Smallest value of $a^2 + b^2 + c^2+ d^2$, given values for $(a+b)(c+d)$, $(a+c)(b+d)$, and $(a+d)(b+c)$ 
If $a$, $b$, $c$, $d$ belong to $\mathbb{R}$, and
  $$(a+b)(c+d)=143 \qquad (a+c)(b+d)=150 \qquad (a+d)(b+c)=169$$
  Find the smallest possible value of 
  $$a^2 + b^2 + c^2+ d^2$$

I thought of adding $7$ to the first equation and make it equal the second, solving, and finding a new equation.
Do it $3$ times, keep substituting, but this is a very very very long approach if it's even an approach.
 A: Let $\lambda = a + b + c + d$. When you sum over the 3 equations.
$$(a+b)(c+d)=143,\quad (a+c)(b+d)=150,\quad (a+d)(b+c)=169\tag{*1}$$
LHS sums to
$$2(ab+ac+ad+bc+bd+cd) = (a+b+c+d)^2 - (a^2+b^2+c^2+d^2)$$
while RHS sums to $462$. This leads to
$$a^2 + b^2 + c^2 + d^2 = \lambda^2 - 462$$
To minimize $a^2+b^2+c^2+d^2$, one just need to minimize $\lambda^2$. If you look at LHS
of the 3 equations, all of them is a product of $2$ factors which sum to $\lambda$.
In general, if we have $p + q = \lambda$, then
$$4pq = (p+q)^2 - (p-q)^2 \le (p+q)^2 = \lambda^2$$
The set of 3 equations tell us
$$\begin{align}\lambda^2 &\ge 4\max\{ (a+b)(c+d), (a+c)(b+d), (a+d)(b+c) \}\\
&= 4\max\{ 143, 150, 169 \}\\&= 676\end{align}$$
As a result, 
$$a^2 + b^2 + c^2 + d^2 = \lambda^2 - 462 \ge 214$$
To see $214$ is the actual minimum, we need to find $(a,b,c,d)$ which satisfies $(*1)$ and $\lambda^2 = 676 = 26^2$.
Flipping all the signs of $a,b,c,d$ if necessary, we can assume $\lambda = 26$.
The third equation $(a+d)(b+c) = 169 = 13^2 = \frac14 (26)^2$ tell us
$a + d = b + c$.
Introduce $u,v$ such that
$$(a,b,c,d) = \left( \frac{13+u}{2}, \frac{13+v}{2}, \frac{13-v}{2}, \frac{13-u}{2}\right)$$
and substitute into the first and second equation and simplify, we obtain
$$\left(\frac{u+v}{2}\right)^2 = 26\quad\text{ and }\quad \left(\frac{u-v}{2}\right)^2 = 19$$
Using this, we find following 4-tuple
$$(a,b,c,d) = {\small \left(
\frac{13+\sqrt{26}+\sqrt{19}}{2},
\frac{13+\sqrt{26}-\sqrt{19}}{2},
\frac{13-\sqrt{26}+\sqrt{19}}{2},
\frac{13-\sqrt{26}-\sqrt{19}}{2}
\right)}$$
is a solution of the 3 equations in $(*1)$ with $a + b + c + d = 26$. 

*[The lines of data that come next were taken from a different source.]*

-- ==== Sys2Proof/Laws/Resolve.lean ====
section
/-! SUPPORT. What fault resolution leaves alone (R313 to R315). -/

namespace Sys2Proof.Machine

/-- The words that fault resolution writes: the log's and the record queue's, the reservation table's counts, quarantine bits, FLT_CTRL and the enables of rails. -/
def resolveWord (o : Nat) : Prop :=
  o = W.FLT_LOG_HEAD ∨ o = W.FLT_LOG_OVF ∨ o = W.FLT_REC_SEQ ∨ o = W.FLT_REC_DROP ∨ o = W.FLT_REC ∨ o = W.FCU_LIVE ∨ o = W.FCU_CNT_PURGE ∨ o = W.FLT_CTRL ∨
    (∃ b, o = (F.BT_FCU_RCNT b).off) ∨ (∃ b < 256, o = (F.FLT_QUAR_bit b).off) ∨ ∃ r < 8, o = (F.RAIL_CTRL_EN r).off

/-- A reading that the records and the words of resolution do not move. -/
structure ResolveFree {α : Type} (rd : Gov → α) : Prop where
  word : ∀ g o w, resolveWord o → rd (g.setWord o w) = rd g
  flt  : ∀ g x, rd (g.withFlt x) = rd g
  fcu  : ∀ g x, rd (g.withFcu x) = rd g
  held : ∀ g x, rd (g.withHeld x) = rd g

theorem raiseBerth_lt {src detail b : Nat} (h : raiseBerth src detail = some b) : b < 256 := by
  unfold raiseBerth at h
  split at h
  · simp only [Option.some.injEq] at h; omega
  · split at h
    · simp only [Option.some.injEq] at h; omega
    · exact absurd h (by simp)

section
variable {α : Type} {rd : Gov → α} (H : ResolveFree rd)
include H

theorem ResolveFree.set (g : Gov) {f : Fld} (v : Nat) (h : resolveWord f.off) : rd (g.set f v) = rd g := H.word _ _ _ h

theorem ResolveFree.log (g : Gov) (time type : Nat) (ps : List Nat) : rd (g.log time type ps) = rd g := by
  have a : rd ((g.logPut time type ps).set F.FLT_LOG_HEAD_HEAD ((g.flt.written + 1) % 8192)) = rd g := (H.set _ _ (.inl rfl)).trans (H.flt _ _)
  unfold Gov.log
  dsimp only
  split
  · exact (H.set _ _ (.inr (.inl rfl))).trans a
  · exact a

theorem ResolveFree.queueRecord (g : Gov) (r : Raise) : rd (g.queueRecord r) = rd g := by
  unfold Gov.queueRecord
  dsimp only
  split
  · rw [H.flt, Gov.inc_eq, H.set _ _ (by unfold resolveWord; simp [F.FLT_REC_DROP_COUNT, W.FLT_REC_DROP]), H.word _ _ _ (by unfold resolveWord; simp)]
  · rw [H.set _ _ (by unfold resolveWord; simp [F.FLT_REC_QUEUED, W.FLT_REC]), H.flt, H.word _ _ _ (by unfold resolveWord; simp)]

theorem ResolveFree.recordRaise (g : Gov) (r : Raise) : rd (g.recordRaise r) = rd g := by
  unfold Gov.recordRaise
  dsimp only
  split
  · rfl
  · rw [H.queueRecord, H.log]

theorem ResolveFree.purge (g : Gov) (pick : Entry → Bool) : rd (g.purge pick) = rd g := by
  unfold Gov.purge
  dsimp only
  split
  · rfl
  · rw [Gov.inc_eq, H.set _ _ (by unfold resolveWord; simp [F.FCU_CNT_PURGE_COUNT, W.FCU_CNT_PURGE])]
    unfold Gov.setTable
    dsimp only
    rw [Gov.each_same rd (fun g b => H.set _ _ (by unfold resolveWord; exact .inr (.inr (.inr (.inr (.inr (.inr (.inr (.inr (.inl ⟨b, rfl⟩))))))))))]
    rw [Gov.upd_eq, H.set _ _ (by unfold resolveWord; simp [F.FCU_LIVE_LIVE_PEAK, W.FCU_LIVE]), H.set _ _ (by unfold resolveWord; simp [F.FCU_LIVE_LIVE, W.FCU_LIVE]), H.fcu]

theorem ResolveFree.reactRaise (g : Gov) (r : Raise) : rd (g.reactRaise r) = rd g := by
  unfold Gov.reactRaise
  split
  · split
    · next b hb => exact (H.purge _ _).trans (H.set _ _ (.inr (.inr (.inr (.inr (.inr (.inr (.inr (.inr (.inr (.inl ⟨b, raiseBerth_lt hb, rfl⟩)))))))))))
    · rfl
  · refine (Gov.each_same_mem rd _ (fun g k hk => ?_) _).trans (H.set _ _ (by unfold resolveWord; simp [F.FLT_CTRL_TRIPPED, W.FLT_CTRL]))
    split
    · refine (H.set _ _ (.inr (.inr (.inr (.inr (.inr (.inr (.inr (.inr (.inr (.inr ⟨k, List.mem_range.1 hk, rfl⟩))))))))))).trans ?_
      unfold Gov.hold
      split
      · rfl
      · exact H.held _ _
    · rfl
  · rfl

theorem ResolveFree.levels (g : Gov) : rd g.levels = rd g := by
  unfold Gov.levels
  dsimp only
  rw [H.set _ _ (by unfold resolveWord; simp [F.FLT_CTRL_STOPPED, W.FLT_CTRL]), H.set _ _ (by unfold resolveWord; simp [F.FLT_CTRL_THROTTLED, W.FLT_CTRL])]

/-- Fault resolution does not move such a reading. -/
theorem ResolveFree.resolve (g : Gov) : rd g.resolve = rd g := by
  unfold Gov.resolve
  dsimp only
  rw [H.levels]
  refine (Gov.each_same rd (fun g r => ?_) _ _).trans (H.flt _ _)
  rw [H.reactRaise, H.recordRaise]

end

theorem resolveFree_pll : ResolveFree Gov.pll := ⟨fun _ _ _ _ => by simp, fun _ _ => by simp, fun _ _ => by simp, fun _ _ => by simp⟩
theorem resolveFree_led : ResolveFree Gov.led := ⟨fun _ _ _ _ => by simp, fun _ _ => by simp, fun _ _ => by simp, fun _ _ => by simp⟩
theorem resolveFree_get {f : Fld} (h : ¬ resolveWord f.off) : ResolveFree (fun g => g.get f) :=
  ⟨fun g o w ho => by unfold Gov.get; rw [Gov.word_setWord_ne _ _ (fun e => h (by rw [e]; exact ho))], fun _ _ => by simp, fun _ _ => by simp, fun _ _ => by simp⟩

/-- The raises that awaited resolution are those that a log, a record or a reaction leaves: none after it. -/
theorem Gov.resolve_pending (g : Gov) : g.resolve.flt.pending = [] := by
  have a : ∀ (h : Gov) (f : Fld) v, (h.set f v).flt.pending = h.flt.pending := fun _ _ _ => by simp
  have lg : ∀ (h : Gov) (time type : Nat) (ps : List Nat), (h.log time type ps).flt.pending = h.flt.pending := fun h _ _ _ => by
    unfold Gov.log
    dsimp only
    split <;> simp [Gov.inc_eq, Gov.logPut]
  have qr : ∀ (h : Gov) (r : Raise), (h.queueRecord r).flt.pending = h.flt.pending := fun h r => by
    unfold Gov.queueRecord
    dsimp only
    split <;> simp
  have rr : ∀ (h : Gov) (r : Raise), (h.recordRaise r).flt.pending = h.flt.pending := fun h r => by
    unfold Gov.recordRaise
    dsimp only
    split
    · rfl
    · rw [qr, lg]
  have pg : ∀ (h : Gov) (p : Entry → Bool), (h.purge p).flt.pending = h.flt.pending := fun h p => by
    unfold Gov.purge
    dsimp only
    split
    · rfl
    · rw [Gov.inc_eq, a]
      unfold Gov.setTable
      dsimp only
      rw [Gov.each_same (fun h => h.flt.pending) (fun h b => a _ _ _), Gov.upd_eq, a, a, Gov.withFcu_flt]
  have re : ∀ (h : Gov) (r : Raise), (h.reactRaise r).flt.pending = h.flt.pending := fun h r => by
    unfold Gov.reactRaise
    split
    · split
      · exact (pg _ _).trans (a _ _ _)
      · rfl
    · refine (Gov.each_same (fun h => h.flt.pending) (fun h k => ?_) _ _).trans (a _ _ _)
      split
      · rw [a]
        unfold Gov.hold
        split
        · rfl
        · simp
      · rfl
    · rfl
  unfold Gov.resolve Gov.levels
  dsimp only
  rw [a, a]
  refine (Gov.each_same (fun h => h.flt.pending) (fun h r => ?_) _ _).trans ?_
  · rw [re, rr]
  · simp

end Sys2Proof.Machine
end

One can verify $a^2 + b^2 + c^2 + d^2 = 214$ for this particular solution. As a result, the lower bound $214$ is achievable and $214$ is the smallest possible value we seek.
A: Using A.M.-G.M. we get: $$169+143+150=(a+b)(c+d)+(a+c)(b+d)+(a+d)(b+c)=$$
$$2ac+2ad+2bc+2bd+2ab+2cd \leq 3a^2+3b^2+3c^2+3d^2$$
So $$a^2+b^2+c^2+d^2\geq 154$$
But, unfortenuly this is not the minumum, since variables can not be all the same.